In the entries that follow, which lines hold the string "State"? List them.
+++ Information shown
/-- A load of the core's own local memory commits with the bytes it names, extended, and stores nothing -/
def Obligations.LocalLoadsRead : Prop :=
  ∀ (h : Hart) (rd rb : GReg) (v : Bool) (off : BitVec 13) (kind : BitVec 5) (s : State), canIssue s h = true →
    let va := greg s h rb + off.signExtend 32
    let base := localBase h.core + va.toNat
    let b := fun i => byteAt s (base + i)
    let gives := fun (i : Instr) (n : Nat) (w : Word) =>
      va.toNat % n = 0 → va.toNat + n ≤ localSize h.core → viewTrap s h va n = none → s.latent = [] →
      isPoisoned s base n = false → ∃ t, exec i s = .next t ∧ CommitsReg s t h rd w ((thr s h).pc + 4)
    gives (.ldB h rd rb v off) 1 ((b 0).signExtend 32) ∧ gives (.ldBu h rd rb v off) 1 ((b 0).setWidth 32) ∧
    gives (.ldH h rd rb v off) 2 ((b 1 ++ b 0).signExtend 32) ∧ gives (.ldHu h rd rb v off) 2 ((b 1 ++ b 0).setWidth 32) ∧
    gives (.ldW h rd rb v off) 4 (b 3 ++ b 2 ++ b 1 ++ b 0) ∧
    ∃ t, exec (.pfh h kind rb off) s = .next t ∧ SameMemory s t ∧ SameRegs s t ∧ (thr t h).pc = (thr s h).pc + 4 ∧
      ∀ r, greg t h r = greg s h r

/-- A store to the core's own local memory writes the low bytes of its register there and nothing else in memory -/
def Obligations.LocalStoresWrite : Prop :=
  ∀ (h : Hart) (rs rb : GReg) (off : BitVec 13) (s : State), canIssue s h = true → MemoryCanonical s →
    let va := greg s h rb + off.signExtend 32
    let base := localBase h.core + va.toNat
    let puts := fun (i : Instr) (n : Nat) =>
      va.toNat % n = 0 → va.toNat + n ≤ localSize h.core → viewTrap s h va n = none →
      (va.toNat + n ≤ outboxOff s h ∨ outboxOff s h + 64 ≤ va.toNat) →
      ∃ t, exec i s = .next t ∧ SameMemoryBut s t base n ∧
        (∀ k, k < n → byteAt t (base + k) = (greg s h rs).extractLsb' (8 * k) 8) ∧
        thr t h = afterCommit (thr s h) ((thr s h).pc + 4) ∧ (∀ j, j ≠ h → thr t j = thr s j)
    puts (.stB h rs rb off) 1 ∧ puts (.stH h rs rb off) 2 ∧ puts (.stW h rs rb off) 4

/-- A misaligned halfword or word access raises the misaligned trap, whatever its target, and has no other effect -/
def Obligations.MisalignedAccessTraps : Prop :=
  ∀ (h : Hart) (rd rb : GReg) (v : Bool) (off : BitVec 13) (s : State), canIssue s h = true → (thr s h).level ≠ 3 →
    let va := greg s h rb + off.signExtend 32
    let traps := fun (i : Instr) => ∃ t, exec i s = .next t ∧ TrapTaken s t h (trapMisaligned va) ∧ SameMemory s t ∧
      SameRegs s t ∧ ∀ j, j ≠ h → thr t j = thr s j
    (va.toNat % 2 ≠ 0 → traps (.ldH h rd rb v off) ∧ traps (.ldHu h rd rb v off) ∧ traps (.stH h rd rb off)) ∧
    (va.toNat % 4 ≠ 0 → traps (.ldW h rd rb v off) ∧ traps (.stW h rd rb off))

/-- An atomic returns the old word in rd and stores its result in the same word of local memory -/
def Obligations.AtomicsReadAndWrite : Prop :=
  ∀ (h : Hart) (rd rs1 rs2 : GReg) (s : State), canIssue s h = true → MemoryCanonical s →
    let a := greg s h rs1
    let b := greg s h rs2
    let base := localBase h.core + a.toNat
    let old : Word := byteAt s (base + 3) ++ byteAt s (base + 2) ++ byteAt s (base + 1) ++ byteAt s base
    let gives := fun (i : Instr) (w : Word) =>
      (a.toNat % 4 = 0 → a.toNat + 4 ≤ localSize h.core → viewTrap s h a 4 = none → s.latent = [] →
        isPoisoned s base 4 = false → (a.toNat + 4 ≤ outboxOff s h ∨ outboxOff s h + 64 ≤ a.toNat) →
        ∃ t, exec i s = .next t ∧ SameMemoryBut s t base 4 ∧
          (∀ k, k < 4 → byteAt t (base + k) = w.extractLsb' (8 * k) 8) ∧
          thr t h = afterCommit ((thr s h).wr rd old) ((thr s h).pc + 4)) ∧
      (localSize h.core < a.toNat + 4 → (thr s h).level ≠ 3 →
        ∃ t, exec i s = .next t ∧ TrapTaken s t h (trapOperand (insnWord i)) ∧ SameMemory s t)
    gives (.amoswapW h rd rs1 rs2) b ∧ gives (.amoaddW h rd rs1 rs2) (old + b) ∧ gives (.amoandW h rd rs1 rs2) (old &&& b) ∧
    gives (.amoorW h rd rs1 rs2) (old ||| b) ∧ gives (.amocasW h rd rs1 rs2) (if old = greg s h rd then b else old)

/-- ADDS and SUBS write the sum or difference clamped to the format and set SATF.ADD exactly where it clamps -/
def Obligations.SaturatingAddsClampAndFlag : Prop :=
  ∀ (h : Hart) (rd rs1 rs2 : GReg) (s : State), canIssue s h = true →
    let a := greg s h rs1
    let b := greg s h rs2
    let gives := fun (i : Instr) (w : Nat) (x : Int) => ∃ t, exec i s = .next t ∧ OneCommit s t h ∧
      (thr t h).pc = (thr s h).pc + 4 ∧
      greg t h rd = (if rd = 0 then 0 else BitVec.ofInt 32 (max (-2 ^ (w - 1)) (min (2 ^ (w - 1) - 1) x))) ∧
      (∀ r, r ≠ rd → greg t h r = greg s h r) ∧
      (thr t h).getCsr 0x001 = (thr s h).getCsr 0x001 ||| (if x < -2 ^ (w - 1) ∨ 2 ^ (w - 1) ≤ x then 1 else 0) ∧
      (∀ n, n ≠ 0x001 → (thr t h).getCsr n = (thr s h).getCsr n) ∧
      (thr t h).acc = (thr s h).acc ∧ (thr t h).v = (thr s h).v ∧ (thr t h).mode = (thr s h).mode
    gives (.addsH h rd rs1 rs2) 16 ((a.setWidth 16).toInt + (b.setWidth 16).toInt) ∧
    gives (.subsH h rd rs1 rs2) 16 ((a.setWidth 16).toInt - (b.setWidth 16).toInt) ∧
    gives (.addsB h rd rs1 rs2) 8 ((a.setWidth 8).toInt + (b.setWidth 8).toInt) ∧
    gives (.subsB h rd rs1 rs2) 8 ((a.setWidth 8).toInt - (b.setWidth 8).toInt) ∧
    gives (.addsW h rd rs1 rs2) 32 (a.toInt + b.toInt) ∧ gives (.subsW h rd rs1 rs2) 32 (a.toInt - b.toInt)

/-- MAC and MSU add the exact product into the 40-bit accumulator with saturation and SATF.ACC; the moves read and write it -/
def Obligations.AccumulatorProductsSaturate : Prop :=
  ∀ (h : Hart) (rd rs1 rs2 : GReg) (s : State), canIssue s h = true →
    let a := greg s h rs1
    let b := greg s h rs2
    let old := (thr s h).acc
    let keeps := fun (t : State) => OneCommit s t h ∧ (thr t h).pc = (thr s h).pc + 4 ∧ (∀ r, greg t h r = greg s h r) ∧
      (∀ n, n ≠ 0x001 → (thr t h).getCsr n = (thr s h).getCsr n) ∧ (thr t h).v = (thr s h).v
    let adds := fun (i : Instr) (p : Int) => ∃ t, exec i s = .next t ∧ keeps t ∧
      (thr t h).acc = BitVec.ofInt 40 (if 2 ^ 39 - 1 < old.toInt + p then 2 ^ 39 - 1
        else if old.toInt + p < -2 ^ 39 then -2 ^ 39 else old.toInt + p) ∧
      (thr t h).getCsr 0x001 = (thr s h).getCsr 0x001 |||
        (if 2 ^ 39 - 1 < old.toInt + p ∨ old.toInt + p < -2 ^ 39 then 2 else 0)
    let q15 := (a.setWidth 16).toInt * (b.setWidth 16).toInt
    let q7 := (a.setWidth 8).toInt * (b.setWidth 8).toInt * 2 ^ 16
    adds (.macH h rs1 rs2) q15 ∧ adds (.macB h rs1 rs2) q7 ∧ adds (.msuH h rs1 rs2) (-q15) ∧ adds (.msuB h rs1 rs2) (-q7) ∧
    (∃ t, exec (.aclr h) s = .next t ∧ keeps t ∧ (thr t h).acc = 0 ∧ (thr t h).getCsr 0x001 = (thr s h).getCsr 0x001) ∧
    (∃ t, exec (.amovw h rs1 rs2) s = .next t ∧ keeps t ∧ (thr t h).acc = (b.setWidth 8) ++ a ∧
      (thr t h).getCsr 0x001 = (thr s h).getCsr 0x001) ∧
    (∃ t, exec (.amovlo h rd) s = .next t ∧ CommitsReg s t h rd (old.setWidth 32) ((thr s h).pc + 4)) ∧
    (∃ t, exec (.amovhi h rd) s = .next t ∧ CommitsReg s t h rd ((old.extractLsb' 32 8).signExtend 32) ((thr s h).pc + 4)) ∧
    (∃ t, exec (.cvtBh h rd rs1) s = .next t ∧
      CommitsReg s t h rd ((a.setWidth 8 ++ (0 : BitVec 8)).signExtend 32) ((thr s h).pc + 4))

/-- Narrowing rounds as RMODE says, saturates after rounding, and draws once under STOCH and never otherwise -/
def Obligations.NarrowingRoundsThenSaturates : Prop :=
  (∀ (v : Int) (d r : Nat), 1 ≤ d →
    roundShift v d 0 r = v / 2 ^ d ∧ roundShift v d 1 r = (v + 2 ^ (d - 1)) / 2 ^ d ∧
    (2 * (roundShift v d 2 r * 2 ^ d - v) ≤ 2 ^ d ∧ -(2 ^ d : Int) ≤ 2 * (roundShift v d 2 r * 2 ^ d - v) ∧
      (2 * (roundShift v d 2 r * 2 ^ d - v) = 2 ^ d ∨ 2 * (roundShift v d 2 r * 2 ^ d - v) = -(2 ^ d : Int) →
        roundShift v d 2 r % 2 = 0)) ∧
    (r < 2 ^ 16 → roundShift v d 3 r = (v + ((r * 2 ^ d / 2 ^ 16 : Nat) : Int)) / 2 ^ d)) ∧
  ∀ (h : Hart) (rd rs1 rs2 : GReg) (sh : BitVec 4) (s : State), canIssue s h = true →
    let a := greg s h rs1
    let b := greg s h rs2
    let mode := bits (thrCsr s h 0x000) 1 0
    let seed := coreCsr s h.core 0x004
    let seed' := if mode = 3 then nextRandom seed else seed
    let gives := fun (i : Instr) (v : Int) (d w : Nat) => ∃ t, exec i s = .next t ∧ OnlyThread s t h ∧
      (thr t h).pc = (thr s h).pc + 4 ∧
      (let q := roundShift v d mode (seed'.toNat / 65536)
       greg t h rd = (if rd = 0 then 0 else BitVec.ofInt 32 (max (-2 ^ (w - 1)) (min (2 ^ (w - 1) - 1) q))) ∧
       (thr t h).getCsr 0x001 = (thr s h).getCsr 0x001 ||| (if q < -2 ^ (w - 1) ∨ 2 ^ (w - 1) ≤ q then 4 else 0)) ∧
      coreCsr t h.core 0x004 = seed' ∧ (∀ r, r ≠ rd → greg t h r = greg s h r) ∧ (thr t h).acc = (thr s h).acc ∧
      ∀ n, n ≠ 0x001 → (thr t h).getCsr n = (thr s h).getCsr n
    gives (.mulqH h rd rs1 rs2) ((a.setWidth 16).toInt * (b.setWidth 16).toInt) 15 16 ∧
    gives (.mulqB h rd rs1 rs2) ((a.setWidth 8).toInt * (b.setWidth 8).toInt) 7 8 ∧
    gives (.anarrowH h rd sh) (thr s h).acc.toInt (15 + sh.toNat) 16 ∧
    gives (.anarrowB h rd sh) (thr s h).acc.toInt (23 + sh.toNat) 8 ∧
    gives (.cvtHb h rd rs1) (a.setWidth 16).toInt 8 8

/-- A long instruction begins at 0 or resumes from PROG, and its steps move at most 64 bytes, one element or 16 or 32 sums -/
def Obligations.LongInstructionsBeginAndStep : Prop :=
  ∀ (h : Hart) (ra rb rc rn : GReg) (k : BitVec 3) (ty : ScanType) (s : State),
    let a := greg s h ra
    let b := greg s h rb
    let c := greg s h rc
    let n := greg s h rn
    let al := fun (x : Word) (m : Nat) => x.toNat % m = 0
    let begins := fun (i : Instr) (kind : Nat) (ok : Prop) =>
      canIssue s h = true → (thr s h).level ≠ 3 → bit (prog s h) 31 = false →
      (n.toNat < 2 ^ 24 → ok → ∃ t, exec i s = .next t ∧ SameMemory s t ∧
        (n ≠ 0 → (∃ w, (thr t h).wait = .long a b w n) ∧ (thr t h).cur = some i ∧ (thr t h).pc = (thr s h).pc ∧
          bits (prog t h) 25 24 = kind ∧ bits (prog t h) 23 0 = 0 ∧
          bit (prog t h) 26 = decide (kind = 1 ∧ b.toNat < a.toNat ∧ a.toNat < b.toNat + n.toNat)) ∧
        (n = 0 → (thr t h).wait = .none ∧ prog t h = 0 ∧ (thr t h).pc = (thr s h).pc + 4)) ∧
      (2 ^ 24 ≤ n.toNat → ∃ t, exec i s = .next t ∧ TrapTaken s t h (trapOperand (insnWord i)) ∧ SameMemory s t)
    begins (.memcpyv h ra rb rn) 1 True ∧
    begins (.gatherv h ra rb rc rn k) 2 (al b 4 ∧ al a (2 ^ k.toNat) ∧ al c (2 ^ k.toNat)) ∧
    begins (.scanv h ra rb rc rn ty) 3 (al a (if ty = .satQ15 then 2 else 4) ∧ al b (if ty = .satQ15 then 2 else 4)) ∧
    ∀ (x y w m : Word), (thr s h).wait = .long x y w m → (thr s h).cur = some (.memcpyv h ra rb rn) →
      coreRuns s h.core = true → threadNamed s h = true → takeableLine s h = none → stepReading s h = false →
      MemoryCanonical s → s.latent = [] → bits (prog s h) 23 0 = 0 → 0 < m.toNat → m.toNat ≤ 64 →
      laneUsed s h.core ≤ 16 →
      x.toNat + m.toNat ≤ localSize h.core → y.toNat + m.toNat ≤ localSize h.core →
      viewTrap s h x m.toNat = none → viewTrap s h y m.toNat = none →
      isPoisoned s (localBase h.core + y.toNat) m.toNat = false →
      (x.toNat + m.toNat ≤ outboxOff s h ∨ outboxOff s h + 64 ≤ x.toNat) →
      ∃ t, exec (.longStep h) s = .next t ∧ (thr t h).wait = .none ∧ (thr t h).pc = (thr s h).pc + 4 ∧
        prog t h = 0 ∧ SameMemoryBut s t (localBase h.core + x.toNat) m.toNat ∧
        (∀ i, i < m.toNat → byteAt t (localBase h.core + x.toNat + i) = byteAt s (localBase h.core + y.toNat + i)) ∧
        ∀ r, greg t h r = greg s h r

/-! ### Control registers, traps, worlds and waits -/

/-- CSRR, CSRW, CSRS and CSRC return the old value and write each field by its access code, or trap -/
def Obligations.CsrAccessesReadAndWrite : Prop :=
  ∀ (h : Hart) (rd rs1 : GReg) (n : BitVec 12) (s : State), canIssue s h = true →
    let x := greg s h rs1
    let reads := fun (i : Instr) (n : Nat) (P : State → Prop) => ∃ t, exec i s = .next t ∧ (thr t h).pc = (thr s h).pc + 4 ∧
      SameMemory s t ∧ SameRegs s t ∧ (∀ j, j ≠ h → thr t j = thr s j) ∧ P t ∧
      (n ≠ 0x400 → greg t h rd = (if rd = 0 then 0 else csrValue s h n) ∧ ∀ r, r ≠ rd → greg t h r = greg s h r)
    (csrListed n.toNat = true → csrAllowed (thr s h).mode n.toNat = true →
      reads (.csrr h rd n) n.toNat fun t => ∀ k, (thr t h).getCsr k = (thr s h).getCsr k) ∧
    (csrListed n.toNat = true → csrAllowed (thr s h).mode n.toNat = true → csrGuardedWrite s h n.toNat = false →
      reads (.csrw h rd rs1 n) n.toNat (fun _ => True) ∧ reads (.csrs h rd rs1 n) n.toNat (fun _ => True) ∧
      reads (.csrc h rd rs1 n) n.toNat (fun _ => True)) ∧
    reads (.csrw h rd rs1 0x003) 3 (fun t => csrValue t h 3 &&& 0x1FFFF = x &&& 0x1FFFF) ∧
    reads (.csrs h rd rs1 0x003) 3 (fun t => csrValue t h 3 = csrValue s h 3 ||| (x &&& 0x1FFFF)) ∧
    reads (.csrc h rd rs1 0x003) 3 (fun t => csrValue t h 3 = csrValue s h 3 &&& ~~~(x &&& 0x1FFFF)) ∧
    reads (.csrw h rd rs1 0x001) 1 (fun t => csrValue t h 1 = csrValue s h 1 &&& ~~~(x &&& 0x3F)) ∧
    reads (.csrs h rd rs1 0x001) 1 (fun t => csrValue t h 1 = csrValue s h 1 &&& ~~~(x &&& 0x3F)) ∧
    reads (.csrc h rd rs1 0x001) 1 (fun t => csrValue t h 1 = csrValue s h 1) ∧
    reads (.csrw h rd rs1 0x004) 4 (fun t => csrValue t h 4 = if x = 0 then 1 else x) ∧
    ((thr s h).mode.super = true → bits x 7 4 = 0 ∨ 8 < bits x 7 4 →
      reads (.csrw h rd rs1 0x400) 0x400 (fun t => (thr t h).resident = (thr s h).resident ∧ (thr t h).cwp = bits x 2 0)) ∧
    ((thr s h).level ≠ 3 → csrListed n.toNat = false →
      ∀ i ∈ [Instr.csrr h rd n, .csrw h rd rs1 n, .csrs h rd rs1 n, .csrc h rd rs1 n],
        ∃ t, exec i s = .next t ∧ TrapTaken s t h (trapIllegal (insnWord i)) ∧ SameMemory s t ∧ SameRegs s t) ∧
    ((thr s h).level ≠ 3 → csrListed n.toNat = true → csrAllowed (thr s h).mode n.toNat = false →
      ∀ i ∈ [Instr.csrr h rd n, .csrw h rd rs1 n, .csrs h rd rs1 n, .csrc h rd rs1 n],
        ∃ t, exec i s = .next t ∧ TrapTaken s t h (trapPrivilege (insnWord i)) ∧ SameMemory s t ∧ SameRegs s t)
++++++
■ Your solution ■
  ∀ (h : Hart) (rd rb : GReg) (v : Bool) (off : BitVec 13) (kind : BitVec 5) (s : State), canIssue s h = true →
  ∀ (h : Hart) (rs rb : GReg) (off : BitVec 13) (s : State), canIssue s h = true → MemoryCanonical s →
  ∀ (h : Hart) (rd rb : GReg) (v : Bool) (off : BitVec 13) (s : State), canIssue s h = true → (thr s h).level ≠ 3 →
  ∀ (h : Hart) (rd rs1 rs2 : GReg) (s : State), canIssue s h = true → MemoryCanonical s →
  ∀ (h : Hart) (rd rs1 rs2 : GReg) (s : State), canIssue s h = true →
  ∀ (h : Hart) (rd rs1 rs2 : GReg) (s : State), canIssue s h = true →
    let keeps := fun (t : State) => OneCommit s t h ∧ (thr t h).pc = (thr s h).pc + 4 ∧ (∀ r, greg t h r = greg s h r) ∧
  ∀ (h : Hart) (rd rs1 rs2 : GReg) (sh : BitVec 4) (s : State), canIssue s h = true →
  ∀ (h : Hart) (ra rb rc rn : GReg) (k : BitVec 3) (ty : ScanType) (s : State),
  ∀ (h : Hart) (rd rs1 : GReg) (n : BitVec 12) (s : State), canIssue s h = true →
    let reads := fun (i : Instr) (n : Nat) (P : State → Prop) => ∃ t, exec i s = .next t ∧ (thr t h).pc = (thr s h).pc + 4 ∧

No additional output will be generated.